In a lithium ion battery of a secondary battery, an active material is coated on a positive electrode conductive foil and a negative electrode conductive foil to have a predetermined thickness, and a separation membrane is interposed between the positive and negative electrode foils, thereby forming a jelly roll or a cylindrical shape. The electrode assembly produced by winding is housed in a cylindrical or square can, a pouch, or the like, and sealed.

Korean Patent Publication No. 10-2010-0080414 discloses a conventional secondary battery.

1 is an exploded perspective view showing an electrode assembly in which a pouch of a conventional pouch-type secondary battery is opened and received therein.

As shown in FIG. 1, a conventional pouch-type secondary battery has a V-shaped portion in which an electrode tab 50 of an electrode assembly 30 accommodated therein is bent in a V-shape.

2. Description of the Related Art In recent years, a large-capacity secondary battery has been developed in accordance with a demand for a large-capacity secondary battery for use in an electric vehicle while using the secondary battery in various fields.

However, in the case of a large-capacity secondary battery, the size of the secondary battery becomes large. In the secondary battery having a large size, an empty space is formed by the internal V-fammering portion. After the degassing process inside the pouch, The shape of the pouch may be deformed or the position of the electrode assembly may be deformed.
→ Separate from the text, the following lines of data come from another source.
/-- A read record marked failed or written off; its tag stays held. -/
def State.killRead (s : State) (t : Nat) : State :=
  { s with hq := { s.hq with reads := s.hq.reads.map (fun r => if r.tag == t then { r with dead := true } else r) } }

/-- A late completion discarded as an Unexpected Completion. -/
def State.unexpected (s : State) : State := ((s.incF Reg.HQE_UNEXP_COUNT).aerSet aerUnexpected).hqErr Reg.HQE_ERR_UNEXP_CPL

/-- What a failed read does, by what it was for. -/
def State.readFailed (s : State) (t : ReadTarget) (tmo : Bool) (st det : Nat) : State :=
  let F := if tmo then Reg.HQE_ERR_FETCH_TMO else Reg.HQE_ERR_FETCH_POISON
  match t with
  | .fetch q => s.fetchFail q F
  | .bufRing r => s.bufFail r F
  | .cmd h => if tmo then (s.aerSet aerTimeout).complete h st det 0 0 else s.complete h st det 0 0

/-- What an outstanding read returns now: stand-alone operation reads the internal map again (R110). -/
def State.readAgain (s : State) (t : ReadTarget) (d : HostData) : HostData × State :=
  match t with
  | .fetch q => s.readSq q d
  | .bufRing r => s.readBuf r d
  | .cmd _ => (d, s)

/-- HOST_READ_COMPLETION (R109): the completions of the read of a tag arrive. -/
def execHostReadCompletion (tag : Nat) (d : HostData) (s : State) : Out :=
  match s.hq.reads.find? (fun r => r.tag == tag) with
  | none => .next (match d with
    | .outstanding => s
    | .timeout => s
    | _ => if s.islUp 3 then s.unexpected else s)
  | some r =>
    if r.dead then .next s
    else .next (match s.readAgain r.target d with
      | (.outstanding, _) => s
      | (.timeout, _) => s
      | (.poisoned, s) => (s.killRead tag).readFailed r.target false stDataError (if s.pw.standalone then 2 else 1)
      | (.refused, s) => (s.killRead tag).readFailed r.target false stDataError 4
      | (.ok bs, s) =>
        let s := s.dropRead tag
        match r.target with
        | .fetch q => s.takeEntry q bs
        | .bufRing x => (s.fetchBufs x [.ok bs]).returnBad x ((s.sr x).bufs.length + 1)
        | .cmd _ => s)

/-- HQE_CTO_EXPIRY (R109): the completion timeout of the read of a tag passes, and the tag is released. -/
def execHqeCtoExpiry (tag : Nat) (s : State) : Out :=
  match s.hq.reads.find? (fun r => r.tag == tag) with
  | none => .next s
  | some r =>
    if !s.timerDue (.read tag) (ticksMs (s.fld Reg.HQE_CTO)) then .next s
    else
    let s := s.dropRead tag
    .next (if r.dead then s else (s.timeoutEvt (!s.pw.standalone) (rowOf 0x10000)).readFailed r.target true stTimeout (if s.pw.standalone then 3 else 2))

/-- Pending interrupts sent once the link carries them and no mask holds them (R80, R81, R83). -/
def State.flushPba (s : State) : State :=
  { s with irqOut := s.irqOut ++ s.hq.pba.filter s.vecOpen, hq := { s.hq with pba := s.hq.pba.filter (fun v => !s.vecOpen v) } }

/-- What resumes when the link carries requests again: kept data writes, pending interrupts, reads of buffer rings (R80, R83). -/
def State.linkResume (s : State) : State := s.flushWrites.flushPba.bufResume

/-- D3HOT_ENTRY (R80); D3hot does not exist in stand-alone operation (R110). -/
def execD3hotEntry (s : State) : Out :=
  .next (if s.pw.standalone || !s.pw.linkUp then s else { s with pw := { s.pw with d3hot := true } })

/-- D0_RETURN (R80). -/
def execD0Return (s : State) : Out := .next ({ s with pw := { s.pw with d3hot := false } }).linkResume

/-- LINK_L0 (R58, R337): the link, training or retrained by the host in WATCH, reaches L0: trained to a speed and width; PEWAKE_L released, pending interrupts sent. -/
def execLinkL0 (speed : Fin 16) (width : Fin 64) (s : State) : Out :=
  .next (if s.pw.standalone || s.pw.perstLow || !(s.pw.linkTraining || s.pw.linkUp || (s.awake && s.pstate == stWatch)) then s
    else ({ s with pw := { s.pw with linkUp := true, linkTraining := false, linkSpeed := speed.val, linkWidth := width.val,
                                     pewake := false } }).linkResume)

/-- PEWAKE_TIMEOUT (R58): PEWAKE_L is released after 1 s without L0. -/
def execPewakeTimeout (s : State) : Out := .next (if s.timerDue .pewake (ticksS 1) then { s with pw := { s.pw with pewake := false } } else s)

/-! ### Information commands -/

/-- NOP (R105). -/
def execNop (h : Fin 256) (s : State) : Out :=
  match s.cmd? h.val 0x00 with
  | none => .next s
  | some _ => .next (s.complete h.val stOk 0 0 0)

/-- The 256 bytes of IDENTIFY (R105); the firmware versions are those of the running generation's parts. -/
def State.identify (s : State) : List Byte :=
  let link := if s.pw.linkUp && !s.pw.standalone then s.pw.linkSpeed + s.pw.linkWidth * 16 else 0
  leBytes 4 0x612801B0 ++ leBytes 4 (s.fld Reg.SUM_GEN_LO) ++ leBytes 1 (b2n s.loaderPers) ++
  leBytes 1 (b2n s.pw.standalone) ++ leBytes 2 link ++ leBytes 4 (s.fld Reg.MEM_SIZE) ++
  leBytes 2 Config.vendorId.toNat ++ leBytes 2 (s.fld Reg.HQE_STATUS_FREE) ++ zeros 4 ++
  leBytes 16 Config.uid.toNat ++ leBytes 4 s.sum.sumVer ++ leBytes 4 s.sum.hqeVer ++ zeros 208

/-- IDENTIFY (R105). -/
def execIdentify (h : Fin 256) (d : CmdData) (s : State) : Out :=
  match s.cmd? h.val 0x01 with
  | none => .next s
  | some x => .next (s.giveData x d s.identify)

/-- QUERY (R105): the spec gives no codes for the unit state and the progress count, so both are free values (log entry 8). -/
def execQuery (h : Fin 256) (s : State) : Out :=
  match s.cmd? h.val 0x03 with
  | none => .next s
  | some x =>
    match s.handle? (x.p 0 % 256) with
    | some y =>
      if y.gen = x.p 0 / 256 % 256 then
        let (a, s) := s.freeVal 32
        let (b, s) := s.freeVal 24
        .next (s.complete h.val stOk 0 a b)
      else .next (s.complete h.val stStale 0 0 0)
    | none => .next (s.complete h.val stStale 0 0 0)

end Sys2Proof.Machine
end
SUMMARY OF THE INVENTION Accordingly, it is an object of the present invention to provide a two-cavity pouch type secondary battery which is capable of eliminating voids formed by a V-framing portion of an electrode assembly accommodated in a secondary cavity pouch type secondary battery, A secondary battery that can be used as a secondary battery.

A secondary battery according to an embodiment of the present invention includes a plurality of electrode assemblies and a pouch for accommodating the electrode assembly, and the pouch includes depressions recessed toward the inner pores.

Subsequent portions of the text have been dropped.